It is not known why or how ALPK1[T237M], ALPK1[Y254C], and ALPK1[V1092A] cause two such different human diseases. Here, we report that, in contrast to wild-type (WT) ALPK1, the reexpression of these three mutants in ALPK1 knockout (KO) human embryonic kidney 293 (HEK293) cells activated NF-κB/AP-1-dependent gene transcription in the absence of ADP-heptose, but this ADP-heptose-independent activity was nevertheless abolished (ALPK1[T237M] and ALPK1[Y254C]) or reduced (ALPK1[V1092A]) by further point mutations that prevent the activation of ALPK1 by ADP-heptose. These observations led us to identify nucleotide sugars present in human cells that cause activation of the disease-causing mutants of ALPK1, but not the WT protein.
Results
The Disease-Causing ALPK1 Mutants Induce NF-κB and AP-1-Dependent Gene Transcription in HEK293 Cells in the Absence of ADP-Heptose.

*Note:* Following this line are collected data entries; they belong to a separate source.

-- ==== Sys2Proof/Machine/State.lean ====
section
/-! DEFINITION. The architectural state of HTC (R30), its value after reset (R59), and the reasons a step can stop. -/

namespace Sys2Proof.Machine

/-- Sparse storage: (index, value) pairs, indices strictly rising. An index that is not listed holds `⊥` (R12, R59). -/
abbrev Memory (α : Type) := List (Nat × α)

/-- The canonical form of a memory: indices strictly rising. No entry can equal what an unlisted index reads as, because an unlisted
index holds no value. -/
abbrev Memory.wf {α : Type} (m : Memory α) : Prop := m.Pairwise (fun a b => a.1 < b.1)

/-- A node entry that is not `⊥` (R53). -/
inductive Node where
  | leaf (sym : Symbol)
  | internal (zero one : NodeIdx)
  deriving DecidableEq, Repr

/-- The cause codes of R201, by name. -/
inductive Cause where
  | none
  | illegalCommand
  | noTree
  | treePresent
  | badLength
  | degenerateTree
  | malformedTree
  | unknownSymbol
  | malformedBitstream
  | capacity
  deriving DecidableEq, Repr

/-- The arguments of `raise Error(cause, detail, index)` (R12, R125). -/
structure Report where
  cause : Cause
  detail : Byte
  index : Nat
  deriving DecidableEq, Repr

/-- One host access as it reaches the port: an address of any width, of which the block sees 20 bits (R74), a size in bytes and the
byte enables (R70, R76). -/
structure Access where
  addr : Nat
  size : Nat
  lanes : BitVec 4
  deriving DecidableEq, Repr

/-- What one of the three agents of R10 does next. -/
inductive Event where
  /-- The engine is given the move: it performs the pending command, if there is one (R122). -/
  | engine
  /-- The hardware reset input is asserted (R230). -/
  | reset
  /-- The host reads one word (R71). -/
  | read (a : Access)
  /-- The host writes one word (R72). -/
  | write (a : Access) (v : Word)
  deriving DecidableEq, Repr

/-- The architectural state (R30), one field per item, and the model's own three fields at the end (log entries 1, 2 and 3). STATUS.BUSY,
STATUS.ERR and irq have no storage (R45, R56, R209). -/
structure State where
  /-- SYMW and the capacity registers: read-only, constant (R42, R43). -/
  params : Params
  /-- CTRL.IRQ_EN (R44). -/
  irqEn : Bool
  /-- STATUS.DONE (R45). -/
  done : Bool
  /-- STATUS.TREE_VALID (R45). -/
  treeValid : Bool
  /-- STATUS.WR_WHILE_BUSY (R45). -/
  wrWhileBusy : Bool
  /-- ERR_CAUSE[7:0] (R47). -/
  errCause : Byte
  /-- ERR_DETAIL[7:0] (R48). -/
  errDetail : Byte
  /-- ERR_INDEX (R49). -/
  errIndex : Word
  /-- SHAPE_LEN (R50). -/
  shapeLen : Word
  /-- LEAF_LEN (R50). -/
  leafLen : Word
  /-- MSG_LEN (R50). -/
  msgLen : Word
  /-- TEXT_LEN (R50). -/
  textLen : Word
  /-- NODE_COUNT (R51). -/
  nodeCount : Word
  /-- The bit cells of SHAPE (R54). -/
  shape : Memory Bool
  /-- The symbol cells of LEAVES (R55). -/
  leaves : Memory Symbol
  /-- The bit cells of MSG (R54). -/
  msg : Memory Bool
  /-- The symbol cells of TEXT (R55). -/
  text : Memory Symbol
  /-- Node memory (R52, R53). -/
  node : Memory Node
  /-- The hidden command state (R56). -/
  pend : Option Word
  /-- The model's own: which agent moves next, oldest first (R10, R245; log entry 1). -/
  agenda : List Event
  /-- The model's own: what the latest host read returned (R70; log entry 2). -/
  rdata : Option Word
  /-- The model's own: how many free values have been drawn (R80; log entry 3). -/
  draws : Nat
  deriving DecidableEq, Repr

/-- The state after reset (R59), with the default parameters of R7. The last three fields are DESIGN CHOICEs of log entries 1, 2 and 3. -/
def State.reset : State :=
  { params := Params.defaults
    irqEn := false
    done := false
    treeValid := false
    wrWhileBusy := false
    errCause := 0
    errDetail := 0
    errIndex := 0
    shapeLen := 0
    leafLen := 0
    msgLen := 0
    textLen := 0
    nodeCount := 0
    shape := []
    leaves := []
    msg := []
    text := []
    node := []
    pend := none
    agenda := []
    rdata := none
    draws := 0 }

/-- Why the machine stops with a fault. -/
inductive Fault where
  /-- Raised by a host read or write that is misaligned, or not a full 32-bit access: a host protocol violation, which R76 has a
  model refuse as a host fault. Safe: nothing can be claimed of such an access (log entry 6). -/
  | misaligned
  /-- Raised by FLATTEN, ENCODE or DECODE when a tree helper is called outside the domain of R129: it meets a `⊥` entry, or a chain of
  children longer than NODE_COUNT. Safe: no state that satisfies the invariants of R60 raises it (log entry 7). -/
  | nodeDomain
  deriving DecidableEq, Repr

/-- Why a step gives an instruction no meaning. -/
inductive Refusal where
  /-- Raised by an arm of exec that has no meaning yet; no arm of this model raises it. Safe: the machine stops. -/
  | notModelled (mnemonic : String)
  deriving DecidableEq, Repr

/-- The outcome of one step of this machine. -/
abbrev Result := Host.Outcome State Fault Refusal

end Sys2Proof.Machine
end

We studied ALPK1 activation in HEK293-Blue cells that contain a synthetic gene encoding secreted embryonic alkaline phosphatase (SEAP) under the control of NF-κB and AP-1 promoters (Methods). ADP-heptose stimulated the secretion of SEAP into the culture medium of the parental cell line expressing endogenous WT ALPK1, which was drastically reduced if ADP-heptose was omitted (Fig. 2A). The weak basal level of secretion was also observed in ALPK1 KO cells incubated with or without ADP-heptose, indicating that it was independent of ALPK1 activity (Fig. 2B). The ADP-heptose-stimulated secretion of SEAP was partially inhibited by the JNK inhibitor JNK-IN-8, partially inhibited by the IKKβ inhibitor BI605906, and completely prevented when both inhibitors were combined (Fig. 2C). The TAK1 inhibitor NG25, which prevents both JNK and IKKβ activation (3), also prevented the secretion of SEAP (Fig. 2C). These experiments established that, as expected, ADP-heptose stimulated the secretion of SEAP from these reporter cells via activation of the transcription factors AP-1 and NF-κB.
Fig. 2.
ADP-heptose-dependent and -independent NF-κB/AP-1 gene transcription in cells expressing WT ALPK1 and disease-causing mutants of ALPK1. (A and B) WT (A) or ALPK1 KO HEK293-Blue cells (B) were stimulated in the absence (black line) or presence (blue line) of ADP-heptose (ADP-H) and the activation of NF-κB/AP-1-dependent gene transcription measured after the times indicated (Methods). (C) WT cells were incubated for 1 h with 5 µM NG25 (TAK1 inhibitor, denoted TAK1 i), 10 µM BI605906 (IKKβ inhibitor, denoted IKKβ i), 5 µM JNK-IN-8 (JNK inhibitor, denoted JNK i) or a combination of 10 µM BI605906 and 5 µM JNK-IN-8 (IKKβ i + JNK i), as indicated. The cells were then incubated with (blue bars) or without (grey bars) ADP-H and the activation of gene transcription measured after 24 h. (D–G) ALPK1 KO cells were transfected with a plasmid encoding WT ALPK1 (D), ALPK1[T237M] (E), ALPK1[Y254C] (F) or ALPK1[V1092A] (G) as indicated and 24 h later were analysed as in B. (H) Cell extracts (15 µg of protein) from ALPK1 KO cells transfected with empty vector (lane 1), FLAG-tagged WT ALPK1 (lane 2), or the indicated FLAG-tagged ALPK1 mutant (lanes 3–5) were subjected to SDS-PAGE and immunoblotted using the antibodies indicated. (A–G) The results are expressed as mean ± SD from an experiment using three or four dishes of independently transfected cells and the experiment was repeated twice with similar results each time.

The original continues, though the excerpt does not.